To measure the sound you would need a microphone extending above 20 kHz, and a means to record it with substantially more than 40 kHz sampling rate (that is what Nyquist does say).  There was a thread on bats some months ago that may prove interesting in this respect.  There is probably a way to do it for a few hundred $, but I don't have a certain recommendation. Make sure you can really hear test tones at 20 kHz before embarking on this though (see below).

I like the logic of your claim to hear the LED - but it is somewhat more likely to be another component in the charging circuit.  These chargers use some kind of DC-DC converter, usually with a little inductor which emits sound through magnetostriction.  They usually have variable frequencies in the range of a few kHz or up.  I can hear to about 17 kHz (or could last time I checked - but see below: I did some experiments while writing this) and can hear these easily - they are soft but not terrily high.  Often they are loudest (and perhaps also lowest) when trickle charging (I've not thought through why that is).

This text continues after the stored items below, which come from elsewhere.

/-! ### Outcomes that depend on a condition -/

section Cases
variable {i : Instr} {s : State} {c : Prop} [Decidable c] {a b : Mach} (h : Completes i s (if c then a else b))
include h

theorem Completes.of_pos (hc : c) : Completes i s a := by rwa [if_pos hc] at h

theorem Completes.of_neg (hc : ¬ c) : Completes i s b := by rwa [if_neg hc] at h

end Cases

/-! ### What the operations on a feed do -/

theorem Mach.latchDue_eq (m : Mach) (f : Nat) : m.latchDue f = ((m.feed f).pinLow.elim (m.feed f).vinLow
    (fun a => some ((m.feed f).vinLow.elim a (min a)))).map (· + 10 * Config.msCycles) := by
  unfold Mach.latchDue
  cases (m.feed f).pinLow <;> cases (m.feed f).vinLow <;> rfl

section Trip
variable {m u v : Mach} {f cause : Nat} (ev : Nat) (hu : u = ((m.openGate f).bump Reg.PWR.TRIPS 1 f).put Reg.PWR.CAUSE cause f)
  (hv : v = (u.raise (1 + f) (.feed f) cause).record ev 4 [f, cause])
include hu hv

/-- A tripped feed goes to BACKOFF while retries are left, and else to LATCHED. -/
theorem Mach.tripFeed_eq : m.tripFeed f cause ev =
    if v.get Reg.PWR.RETRIES_USED f < v.get Reg.PWR.RETRY_MAX f then
      ((((v.put Reg.PWR.RETRIES_USED (v.get Reg.PWR.RETRIES_USED f + 1) f).bump Reg.PWR.RETRIES 1 f).setFeed f 5).record (0x1080 + f) 4
        [f, v.get Reg.PWR.RETRIES_USED f + 1])
    else v.setFeed f 6 := by
  subst hu hv
  rfl

end Trip

/-! ### The commands of a feed -/

section Feed
variable {s : State} {f : Feed} {i : Nat} (hi : i = Feed.idx f)
include hi

theorem completes_feedInRange {u : Mach} (hu : u = (((s.m.put Reg.PWR.IN_RANGE 1 i).put Reg.PWR.EN_PIN 1 i).updFeed i
      (fun x => { x with pinLow := none, vinLow := none })).reboth) :
    Completes (.feedInRange f) s (if u.feedState i = 0 ∧ u.isSet Reg.PWR.IN_RANGE i ∧ u.feedEnabled i then
      (u.setFeed i 1).record (0x1010 + i) 4 [i] else u) := by
  subst hi
  change ok s (Mach.tryFeed _ _) = _
  rw [← hu, Mach.tryFeed]
  simp only [Bool.and_eq_true, decide_eq_true_eq, and_assoc, ok]

theorem completes_debounceComplete : Completes (.debounceComplete f) s (if s.m.feedState i = 1 then
    ((s.m.elapseTo ((s.m.feed i).since + 20 * Config.msCycles)).setFeed i 2).record (0x1020 + i) 4 [i] else s.m) := by
  subst hi; rfl

theorem completes_prechargeComplete : Completes (.prechargeComplete f) s (if s.m.feedState i = 2 then s.m.setFeed i 3 else s.m) := by
  subst hi; rfl

theorem completes_prechargeTimeout : Completes (.prechargeTimeout f) s (if s.m.feedState i = 2 then
    (s.m.elapseTo ((s.m.feed i).since + 80 * Config.msCycles)).tripFeed i 1 (0x1030 + i) else s.m) := by
  subst hi; rfl

theorem completes_rampComplete : Completes (.rampComplete f) s (if s.m.feedState i = 3 then
    (((s.m.elapseTo ((s.m.feed i).since + Config.msCycles)).put Reg.PWR.ENHANCED 1 i).setFeed i 4).record (0x1040 + i) 4 [i]
      else s.m) := by
  subst hi; rfl

theorem completes_backoffExpiry {u : Mach} (hu : u = s.m.elapseTo ((s.m.feed i).since + Config.secCycles)) :
    Completes (.backoffExpiry f) s (if s.m.feedState i = 5 then
      if (u.isSet Reg.PWR.IN_RANGE i && u.feedEnabled i) = true then (u.setFeed i 2).record (0x1020 + i) 4 [i] else u.setFeed i 0
        else s.m) := by
  subst hi hu; rfl

theorem completes_retryCountReset : Completes (.retryCountReset f) s (if s.m.feedState i = 4 then
    (s.m.elapseTo ((s.m.feed i).since + 60 * Config.secCycles)).put Reg.PWR.RETRIES_USED 0 i else s.m) := by
  subst hi; rfl

theorem completes_feedOutOfRange {high : Bool} {u : Mach} (hu : u = ((((s.m.put Reg.PWR.IN_RANGE 0 i).updFeed i (fun x => { x with
      vinLow := if high then none else x.vinLow.or (some (s.m.put Reg.PWR.IN_RANGE 0 i).clk) })).reboth).feedOff i)) :
    Completes (.feedOutOfRange f high) s (if high = true ∨ s.m.feedState i = 3 ∨ s.m.feedState i = 4 then
      (u.raise (3 + i) (.feed i) (b2n high)).record (0x1090 + i) 4 [i, b2n high] else u) := by
  subst hi
  change ok s (if _ then (Mach.raise _ _ _ _ _).record _ _ _ _ else _) = _
  rw [← hu]
  simp only [Bool.or_eq_true, decide_eq_true_eq, or_assoc, ok]

theorem completes_feedDisable {u : Mach} (hu : u = ((s.m.put Reg.PWR.EN_PIN 0 i).updFeed i (fun x => { x with
      pinLow := x.pinLow.or (some (s.m.put Reg.PWR.EN_PIN 0 i).clk) })).reboth) :
    Completes (.feedDisable f) s (if s.m.feedEnabled i = true then (u.feedOff i).record (0x10B0 + i) 4 [i] else u) := by
  subst hi hu; rfl

theorem completes_reverseCurrent : Completes (.reverseCurrent f) s (if s.m.feedState i = 6 then s.m else
    ((s.m.latchFeed i 5).raise 6 (.feed i) i).record (0x10A0 + i) 4 [i]) := by
  subst hi; rfl

theorem completes_limitEntry : Completes (.limitEntry f) s
    (if (s.m.feedState i = 3 ∨ s.m.feedState i = 4) ∧ s.m.isSet Reg.PWR.TIMER_RUN i = false then
      ((((s.m.put Reg.PWR.LIMITING 1 i).put Reg.PWR.TIMER_RUN 1 i).updFeed i (fun x =>
        { x with timer := some (s.m.clk + s.m.faultTime i) })).regood).record (0x1050 + i) 4 [i] else s.m) := by
  subst hi
  change execLimitEntry f s = _
  simp only [execLimitEntry, Bool.and_eq_true, Bool.or_eq_true, decide_eq_true_eq, Bool.not_eq_true', ok]

theorem completes_limitClear : Completes (.limitClear f) s
    (if s.m.isSet Reg.PWR.TIMER_RUN i = true ∧ s.m.expiresWithin i (100 * Config.usCycles) = false then
      ((((s.m.elapse (100 * Config.usCycles)).put Reg.PWR.LIMITING 0 i).put Reg.PWR.TIMER_RUN 0 i).updFeed i (fun x =>
        { x with timer := none })).regood else s.m) := by
  subst hi
  change execLimitClear f s = _
  simp only [execLimitClear, Bool.and_eq_true, Bool.not_eq_true', ok]

theorem completes_faultTimerExpiry_of_none (h : (s.m.feed i).timer = none) : Completes (.faultTimerExpiry f) s s.m := by
  subst hi
  change execFaultTimerExpiry f s = _
  simp only [execFaultTimerExpiry, h, ok]

theorem completes_faultTimerExpiry {t : Nat} (h : (s.m.feed i).timer = some t) :
    Completes (.faultTimerExpiry f) s ((s.m.elapseTo t).tripFeed i 2 (0x1060 + i)) := by
  subst hi
  change execFaultTimerExpiry f s = _
  simp only [execFaultTimerExpiry, h, ok]

theorem completes_fastTrip : Completes (.fastTrip f) s
    (if s.m.feedState i = 3 ∨ s.m.feedState i = 4 then s.m.tripFeed i 3 (0x1070 + i)
      else if s.m.expiredNow i then (s.m.put Reg.PWR.CAUSE 3 i).record (0x1070 + i) 4 [i, 3] else s.m) := by
  subst hi
  change execFastTrip f s = _
  simp only [execFastTrip, Bool.or_eq_true, decide_eq_true_eq, ok]

theorem completes_latchClear : Completes (.latchClear f) s
    (if s.m.feedState i = 6 ∧ s.m.get Reg.PWR.CAUSE i ≠ 4 then (s.m.latchDue i).elim s.m (fun t => (s.m.elapseTo t).clearLatch i)
      else s.m) := by
  subst hi
  change execLatchClear f s = _
  simp only [execLatchClear, Bool.and_eq_true, decide_eq_true_eq, bne_iff_ne, ok]
  cases s.m.latchDue (Feed.idx f) <;> rfl

end Feed

/-! ### FEED_CLR and PWR_CNT_CLR -/

theorem completes_feedClr {s : State} {r : Requester} {f : Nat} {u v : Mach} (h : s.m.passes r Reg.PWR.FEED_CLR f = true)
    (hu : u = s.m.acted r Reg.PWR.FEED_CLR 1) (hv : v = u.put Reg.PWR.RETRIES_USED 0 f) : Completes (.feedClr r) s
      (if u.feedState f = 6 then if u.get Reg.PWR.CAUSE f = 4 then u else u.clearLatch f
        else if v.feedState f = 5 then (v.setFeed f 0).tryFeed f else v) := by
  subst hu hv
  exact congrArg (ok s) (Mach.action_passes h 1 _)

theorem completes_pwrCntClr {s : State} {r : Requester} {i : Nat} {u : Mach} (h : s.m.passes r Reg.PWR.CNT_CLR i = true)
    (hu : u = s.m.acted r Reg.PWR.CNT_CLR 1) : Completes (.pwrCntClr r) s
      (((u.clear [Reg.PWR.TRIPS, Reg.PWR.RETRIES] 0).clear [Reg.PWR.TRIPS, Reg.PWR.RETRIES] 1).clear [Reg.PWR.PGOOD_FALLS]) := by
  subst hu
  exact congrArg (ok s) (Mach.action_passes h 1 _)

Your comment on synesthesia is interesting too, I had not known that it happens with sounds as such (a nice blue sound, or an orange flavoured sound - interesting thought; or what about the sound of the number 5 ...).

I become a bit sceptical when you mention 40 kHz.  Just because those lamps use a switching rate of 40 kHz does not mean they can only radiate at 40 kHz: there could be non-linearities that allow them to produce small amounts of ~20 kHz too (if something makes every second pulse a litte stronger for example).  While modern ballasts run in the 40kHz to 100 kHz range, older ones can be as low as 18 kHz. Mechanical compact fluorescents are easy to hear.

I'm assuming you have tried something like using Foobar2000 to play tones through headphones to get an impression of your hearing ability? Just add a "location" tone://Hz,seconds.  At 0dB on my laptop played through HD580s I just heard 19 kHz, but that is way down my response curve so I'm not doing that for long (far too high SPL). I could not hear a soft sound at 19 kHz. There was some noise along with the tone (you can still hear the difference between a pure tone and noise at the limit of hearing - that makes me puzzled about some of your comments: noise is hissy tones are not...).  That is cheap and easy if you have decent headphones (likely to work at 20 kHz). 
If your claim is right you should be able to hear a soft tone at 20 kHz.  If not you can end your experiments there.


If you measure, you'll have to make sure your measurement apparatus is linear enough so that if fed a mixture of ultrasonics it can faithfully record that without down-mixing into the audio.  I have no idea how hard that is to achieve at low cost.  A cheap starting point might be to try to record with a 48 kHz sound card (there might be one with a filter above 20 kHz, though below 24 kHz, of course) and a sensitive microphone that extends above 20 kHz (a dynamic mic that is only a few dB down at 20 kHz, should I would guess, still be OK at 22 kHz for example, in most cases). Record and use Audacity or some such to see what is there.
You'll need to check the details at each stage to make sure you are doing something sensible, and there are
lots of traps in the design of the experiment you want to do.  Unfortunately we can't do it for you, as it is you who claim to have the extraordinary hearing! 

In the examples you cite there could easily be normal sound, as well as the ultrasonics.  BTW I find TVs intolerable (UK, so PAL line frequency, yours may differ). 


Have fun,

Ken

Plagued by "inaudible sound"

Reply #6
I think you just hear high tones better/louder than the average person. And you're probably not hearing ultrasonic sounds.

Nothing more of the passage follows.